• ABOUT THIS EXERCISE: Give the data again exactly, from its opening line through the line in which "def cellStart : Byte := 0xBC" appears.
Segment Start: PROVIDED INFORMATION
def linkOf (s : State) (west : Bool) : HwLink := if west then s.dev.ring.west else s.dev.ring.east

def HwLink.up (l : HwLink) : Bool := l.lane0 || l.lane1

/-! ### Cells (R295, R296) -/

/-- One bit of the CRC-16 of Table 11-1 (polynomial 0x1021, not reflected). -/
def crc16Bit (c : Nat) : Nat := if c ≥ 32768 then (2 * c % 65536) ^^^ 0x1021 else 2 * c

/-- The CRC-16 of Table 11-1: initial value 0xFFFF. -/
def crc16 (d : List Byte) : Nat :=
  d.foldl (fun c b => (List.range 8).foldl (fun c _ => crc16Bit c) (c ^^^ (256 * b.toNat))) 0xFFFF

/-- A record with VALID (Table 11-1). -/
def recordWord (x : HwRecord) : Nat := x.xline % 64 + 64 * (x.offset % 16) + 1024 * (x.src % 8) + 8192

/-- Record slot `i` of a cell that carries the records `l`: slots 2k and 2k + 1 belong to position k. -/
def slotRecord (l : List HwRecord) (i : Nat) : Nat :=
  match (l.filter fun x => x.src == i / 2)[i % 2]? with
  | some x => recordWord x
  | none => 0

/-- The first byte of a cell: the K28.5 comma, by its 8-bit value. (DESIGN CHOICE, log 60.) -/
def cellStart : Byte := 0xBC

/-- The cell of window `w` with the records `l` (Table 11-1). How messages are segmented over its message channel is not given: those bytes are
free. (DESIGN CHOICE, log 60.) -/
def cellBytes (w : Nat) (l : List HwRecord) : List Byte :=
  let b := BitVec.ofNat 8 w :: (List.range 16).flatMap (fun i => leBytes 2 (slotRecord l i)) ++ (List.range 14).map (Config.messageByte w)
  cellStart :: b ++ leBytes 2 (crc16 b)

/-- Does a cell pass its check? -/
def cellOk (c : List Byte) : Bool :=
  c.length == 50 && c.head? == some cellStart && leVal (c.drop 48) == crc16 ((c.drop 1).take 47)

/-- SEQ and the records of a cell. -/
def cellSeq (c : List Byte) : Nat := leVal ((c.drop 1).take 1)
def cellRecords (c : List Byte) : List HwRecord :=
  (List.range 16).filterMap fun i =>
    let w := leVal ((c.drop (2 + 2 * i)).take 2)
    if bit w 13 then some { xline := bits w 5 0, offset := bits w 9 6, src := bits w 12 10 } else none

/-- The cell of the window that begins now or has begun: the own records of the window before it and the records to forward. -/
def sendCell (s : State) : State :=
  let w := s.now / 16
  modRing (fun r => { r with
    sentEast := cellBytes w (r.tx ++ r.fwdEast), sentWest := cellBytes w (r.tx ++ r.fwdWest), tx := [], fwdEast := [], fwdWest := [],
    window := w }) s

/-- The cell of a window is sent once. -/
def rollWindow (s : State) : State := if ringRuns s && s.dev.ring.window != s.now / 16 then sendCell s else s

/-- HAWSER_CELL_SEND (R295). -/
def execHawserCellSend (t : Nat) : State → Host.Outcome State Fault Refusal :=
  atEdge t (occurs (fun s => s.now % 16 == 0) rollWindow)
Segment End: PROVIDED INFORMATION
• TASK SOLUTION:
def linkOf (s : State) (west : Bool) : HwLink := if west then s.dev.ring.west else s.dev.ring.east

def HwLink.up (l : HwLink) : Bool := l.lane0 || l.lane1

/-! ### Cells (R295, R296) -/

/-- One bit of the CRC-16 of Table 11-1 (polynomial 0x1021, not reflected). -/
def crc16Bit (c : Nat) : Nat := if c ≥ 32768 then (2 * c % 65536) ^^^ 0x1021 else 2 * c

/-- The CRC-16 of Table 11-1: initial value 0xFFFF. -/
def crc16 (d : List Byte) : Nat :=
  d.foldl (fun c b => (List.range 8).foldl (fun c _ => crc16Bit c) (c ^^^ (256 * b.toNat))) 0xFFFF

/-- A record with VALID (Table 11-1). -/
def recordWord (x : HwRecord) : Nat := x.xline % 64 + 64 * (x.offset % 16) + 1024 * (x.src % 8) + 8192

/-- Record slot `i` of a cell that carries the records `l`: slots 2k and 2k + 1 belong to position k. -/
def slotRecord (l : List HwRecord) (i : Nat) : Nat :=
  match (l.filter fun x => x.src == i / 2)[i % 2]? with
  | some x => recordWord x
  | none => 0

/-- The first byte of a cell: the K28.5 comma, by its 8-bit value. (DESIGN CHOICE, log 60.) -/
def cellStart : Byte := 0xBC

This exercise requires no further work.